In order to accurately explain how sponging houses functioned, it is important to understand that debtors were not imprisoned as a punishment for not having paid their debt, but, instead, until they were compelled to do so. As it was, sometimes irrationally, inferred that they chose not to pay rather than them not being able to. Therefore, debtors’ freedom was temporarily taken as a way of coercion for them to solve what was supposedly keeping them from collecting the amount of money they owed. With this, it is evident that prisons were more related to the processes of credit than the legal mechanisms of common law.
There were several ways to sponge money from the debtors. Firstly, they were bullied into buying food and drink for the company of the house while getting very little of it to themselves, forcing them to pay for more if they wished to have a close to satisfactory portion. Secondly, debtors were charged an unreasonably high rent for a room or cage that sometimes lacked a place to lay on. Arresters would even purposefully obstruct communications with the outside to prolong the debtors’ stay, who would attempt to contact friends and solve their debt. The profits from the sponging houses were such that serjeant, bailiffs and prison yeoman would fight for the legal rights of arrest, which gave them power to decide whether, how and where to sponge.
Although it was possible to avoid imprisonment, there was no guarantee that help would arrive and the debtor continued to lose money to the sponger. In spite of having the power to insist on being taken to prison, debtors rarely did because bailiffs would tell horror stories about how terrible prison was and painted the sponging process as a favor to the debtor. However, according to pamphlets of the time, conditions in prison were better than in sponging houses and the cost of stay was cheaper. Still, most debtors were taken to prison until there was nothing left to be gained by the sponger, which took approximately a month of confinement.

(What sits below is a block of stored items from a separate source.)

-- ==== Sys2Proof/Machine/Memory.lean ====
section
/-! DEFINITION. Memory bytes in canonical form: reads, writes, and runs of bytes at ascending addresses
(20_memory.md R50, R58). No check is made here; the checks are `checkRange` of Machine/Ops.lean. -/

namespace Sys2Proof.Machine

/-- The byte at address `a`: the listed one, else the byte it holds after initialisation (10_state.md R32). -/
def Memory.read : Memory → Nat → Byte
  | [], a => resetByte a
  | (k, b) :: m, a => if k = a then b else Memory.read m a

/-- Every entry of address `a` taken out. -/
def Memory.erase (a : Nat) (m : Memory) : Memory := m.filter (fun c => c.1 != a)

/-- An entry put in before the first entry of a higher address. -/
def Memory.place (a : Nat) (b : Byte) : Memory → Memory
  | [] => [(a, b)]
  | (k, c) :: m => if a < k then (a, b) :: (k, c) :: m else (k, c) :: Memory.place a b m

/-- `MEM[a] <- b`, keeping the canonical form: the byte an unlisted address reads as is not listed. -/
def Memory.write (a : Nat) (b : Byte) (m : Memory) : Memory :=
  if b = resetByte a then Memory.erase a m else Memory.place a b (Memory.erase a m)

/-- The canonical form: addresses strictly rising, each in 0x000-0xFFF (20_memory.md R50), and no entry equal to what
an unlisted address reads as. -/
abbrev Memory.wf (m : Memory) : Prop :=
  m.Pairwise (fun c d => c.1 < d.1) ∧ ∀ c ∈ m, c.1 ≤ 0xFFF ∧ c.2 ≠ resetByte c.1

/-- `MEM[a], MEM[a+1], ..` of `len` bytes, ascending (20_memory.md R58). -/
def Memory.readBytes (m : Memory) (a len : Nat) : List Byte := (List.range len).map (fun k => Memory.read m (a + k))

/-- The bytes laid at `a`, `a+1`, .., ascending, in the order written (20_memory.md R58). -/
def Memory.writeBytes : Nat → List Byte → Memory → Memory
  | _, [], m => m
  | a, b :: bs, m => Memory.writeBytes (a + 1) bs (Memory.write a b m)

end Sys2Proof.Machine
end

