/-! ### Index register and memory transfer -/

/-- 42_index_memory.md R150. -/
def Obligations.LoadIndexGivesTheAddress : Prop :=
  EncodedBy 0xF000 0xA000 (∃ nnn, · = .ldI nnn) ∧ ∀ (nnn : Addr12) (s : State), CompletesWith (exec (.ldI nnn) s) fun t =>
    t.i.toNat = nnn.toNat ∧ t.i.toNat ≤ 0xFFF ∧ t.pc = s.pc + 2 ∧ t.reg VF = s.reg VF ∧ RaisesNothing s t

/-- 42_index_memory.md section 1 (Fx1E, Fx29): the sum modulo 2^16 (D12, log 6), the glyph of the low nibble (D13,
log 8); VF is not written. -/
def Obligations.IndexArithmeticWrapsAndPointsAtGlyphs : Prop :=
  ∀ (x : Reg) (s : State),
    (CompletesWith (exec (.addI x) s) fun t =>
      t.i.toNat = (s.i.toNat + (s.reg x).toNat) % 65536 ∧ t.pc = s.pc + 2 ∧ t.reg VF = s.reg VF) ∧
      CompletesWith (exec (.ldFont x) s) fun t =>
        t.i.toNat = 5 * ((s.reg x).toNat % 16) ∧ t.pc = s.pc + 2 ∧ t.reg VF = s.reg VF

/-- 42_index_memory.md section 2 (Fx33): the digits, when I .. I+2 may be stored to (D19, log 9); I is unchanged (D20). -/
def Obligations.BcdStoresTheThreeDigits : Prop :=
  ∀ (x : Reg) (s : State), 0x200 ≤ s.i.toNat → s.i.toNat + 2 ≤ 0xFFF →
    CompletesWith (exec (.ldBcd x) s) fun t =>
      (t.byte s.i.toNat).toNat = (s.reg x).toNat / 100 ∧
        (t.byte (s.i.toNat + 1)).toNat = (s.reg x).toNat / 10 % 10 ∧
        (t.byte (s.i.toNat + 2)).toNat = (s.reg x).toNat % 10 ∧ t.i = s.i ∧ t.pc = s.pc + 2

/-- 42_index_memory.md section 2 (Fx55): V[0] .. V[x] at I .. I+x, when they may be stored to (D19, log 9); I is
unchanged (D20). -/
def Obligations.StoreRegistersCopiesThemToMemory : Prop :=
  ∀ (x : Reg) (s : State), 0x200 ≤ s.i.toNat → s.i.toNat + x.val ≤ 0xFFF →
    CompletesWith (exec (.storeRegs x) s) fun t =>
      (∀ k : Reg, k ≤ x → t.byte (s.i.toNat + k.val) = s.reg k) ∧ t.i = s.i ∧ t.pc = s.pc + 2

/-- 42_index_memory.md section 2 (Fx65): V[0] .. V[x] from I .. I+x anywhere in memory; the registers above x and I are
unchanged (D20). -/
def Obligations.LoadRegistersCopiesThemFromMemory : Prop :=
  ∀ (x : Reg) (s : State), s.i.toNat + x.val ≤ 0xFFF →
    CompletesWith (exec (.loadRegs x) s) fun t =>
      (∀ k : Reg, k ≤ x → t.reg k = s.byte (s.i.toNat + k.val)) ∧ (∀ k : Reg, x < k → t.reg k = s.reg k) ∧
        t.i = s.i ∧ t.pc = s.pc + 2

/-- 42_index_memory.md section 2 (round trip): with the same I and the stored bytes I .. I+x untouched, whatever else has
changed since, the load restores what the store saw (where a store is allowed: D19, log 9). -/
def Obligations.LoadRestoresTheStoredRegisters : Prop :=
  ∀ (x : Reg) (s : State), 0x200 ≤ s.i.toNat → s.i.toNat + x.val ≤ 0xFFF →
    CompletesWith (exec (.storeRegs x) s) fun t =>
      ∀ u : State, u.i = s.i → (∀ k : Reg, k ≤ x → u.byte (s.i.toNat + k.val) = t.byte (s.i.toNat + k.val)) →
        CompletesWith (exec (.loadRegs x) u) fun w => ∀ k : Reg, k ≤ x → w.reg k = s.reg k

/-- 20_memory.md section 2 (`CheckRange`) and 60_exceptions.md section 2 (AddressFault, D4, D19, log 9): at the lowest
address the access may not touch, the instruction faults and moves no byte. -/
def Obligations.ABadRangeFaultsAtItsLowestAddressAndMovesNothing : Prop :=
  ∀ (i : Instr) (len k : Nat) (kind : AccessKind) (s : State),
    ((∃ x, i = .ldBcd x ∧ len = 3 ∧ kind = .write) ∨ (∃ x, i = .storeRegs x ∧ len = x.val + 1 ∧ kind = .write) ∨
      (∃ x, i = .loadRegs x ∧ len = x.val + 1 ∧ kind = .read) ∨
      ∃ x y n, i = .drw x y n ∧ len = n.val ∧ kind = .read) →
    k < len → AccessForbidden kind (s.i.toNat + k) → (∀ j < k, ¬AccessForbidden kind (s.i.toNat + j)) →
    CompletesWith (exec i s) fun t =>
      t.run = .halted ∧
        t.fault = some
          { cause := .address, pc := s.pc, word := some (encode i), addr := some (s.i.toNat + k) } ∧
        ChangesOnly [.run, .fault] s t

/-- 20_memory.md section 4 (instruction-fetch coherence, D26, log 11): each byte of the next instruction that Fx33 or Fx55
stores over, one of the two or both, is what the very next fetch sees, and a byte it does not store to is fetched as
it was (where the store is allowed: D19, log 9). -/
def Obligations.AStoreIsSeenByTheVeryNextFetch : Prop :=
  ∀ (i : Instr) (bs : List Byte) (s : State),
    ((∃ x, i = .ldBcd x ∧ bs = bcdDigits (s.reg x)) ∨ ∃ x, i = .storeRegs x ∧ bs = s.regsUpTo x) →
    0x200 ≤ s.i.toNat → s.i.toNat + bs.length ≤ 0x1000 → (s.pc + 2).toNat ≤ 0xFFE →
    CompletesWith (exec i s) fun t => ∃ first second, fetch t = .ok (wordOfBytes first second) ∧
      (∀ (k : Nat) (h : k < bs.length), (s.pc + 2).toNat = s.i.toNat + k → first = bs[k]) ∧
      (∀ (k : Nat) (h : k < bs.length), (s.pc + 2).toNat + 1 = s.i.toNat + k → second = bs[k]) ∧
      (¬(s.i.toNat ≤ (s.pc + 2).toNat ∧ (s.pc + 2).toNat < s.i.toNat + bs.length) →
        first = s.byte (s.pc + 2).toNat) ∧
      (¬(s.i.toNat ≤ (s.pc + 2).toNat + 1 ∧ (s.pc + 2).toNat + 1 < s.i.toNat + bs.length) →
        second = s.byte ((s.pc + 2).toNat + 1))

/-! ### Display -/

/-- 43_display.md R170. -/
def Obligations.ClearTurnsEveryPixelOff : Prop :=
  EncodedBy 0xFFFF 0x00E0 (· = .cls) ∧ ∀ s : State, CompletesWith (exec .cls s) fun t =>
    (∀ row < 32, ∀ col < 64, Display.pixel t.disp row col = false) ∧ t.pc = s.pc + 2 ∧ t.reg VF = s.reg VF ∧
      RaisesNothing s t ∧
      ((∀ row < 32, ∀ col < 64, Display.pixel s.disp row col = false) → ChangesOnly [.pc] s t)

/-- 43_display.md section 1 and section 2 (Dxyn, one parallel XOR; bit order D15, log 10; n = 0 D14): the loop of the draw
turns over exactly the pixels the sprite covers, wrapped, and VF says whether one of them was on before. -/
def Obligations.TheDrawIsOneParallelXor : Prop :=
  ∀ (x y : Reg) (n : Fin 16) (s : State), n.val = 0 ∨ s.i.toNat + n.val ≤ 0x1000 →
    CompletesWith (exec (.drw x y n) s) fun t =>
      (∀ row < 32, ∀ col < 64,
        (spriteCovers s x y n.val row col → Display.pixel t.disp row col = !Display.pixel s.disp row col) ∧
          (¬spriteCovers s x y n.val row col → Display.pixel t.disp row col = Display.pixel s.disp row col)) ∧
        ((∃ row < 32, ∃ col < 64, spriteCovers s x y n.val row col ∧ Display.pixel s.disp row col = true) →
          t.reg VF = 1) ∧
        ((∀ row < 32, ∀ col < 64, spriteCovers s x y n.val row col → Display.pixel s.disp row col = false) →
          t.reg VF = 0) ∧
        t.pc = s.pc + 2

/-- 43_display.md section 2 (idempotent pair): the same draw again, on the display the first one left, gives the first
display back; it reports a collision exactly when the sprite covers a pixel that was off before the first draw
(log 14: the section's own last claim is too strong). Which pixels the sprite covers rests on D15 (log 10), and the
case n = 0 on D14 (log 11). -/
def Obligations.DrawingTwiceRestoresTheDisplay : Prop :=
  ∀ (x y : Reg) (n : Fin 16) (s : State), n.val = 0 ∨ s.i.toNat + n.val ≤ 0x1000 →
    CompletesWith (exec (.drw x y n) s) fun t =>
      ∀ u : State, u.disp = t.disp → u.i = s.i → u.reg x = s.reg x → u.reg y = s.reg y →
        (∀ a, u.byte a = s.byte a) →
        CompletesWith (exec (.drw x y n) u) fun w =>
          w.disp = s.disp ∧
            (w.reg VF = 1 ↔
              ∃ row < 32, ∃ col < 64, spriteCovers s x y n.val row col ∧ Display.pixel s.disp row col = false)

Sponging houses were a threat to the institution of debt imprisonment, because they hampered debtors, creditors and prison managers. While they only benefited the already compensated bailiff, it was recognized that they reduced administrative costs. Sponging houses were made illegal in the 1720’s but they were a challenge to suppress during the next few decades.
Wakelam, Alexander. “Debtor’s prisons as economic institutions”. Credit and Debt in Eighteenth-Century England: An Economic History of Debtors’ Prisons, Routledge, 2020. Google Books, books.google.com.mx/books?id=LbvrDwAAQBAJ&pg=PT45&lpg=PT45&dq=sponging-house+eighteenth+century&source=bl&ots=q52NrYm-kk&sig=ACfU3U0NO8GnhaDShLplhgAWJO9dTbsEIQ&hl=es&sa=X&ved=2ahUKEwiHwITChLvyAhV9nGoFHTR-B-AQ6AF6BAgQEAM#v=onepage&q=sponging-house eighteenth century&f=false. Consulted 20/11/21.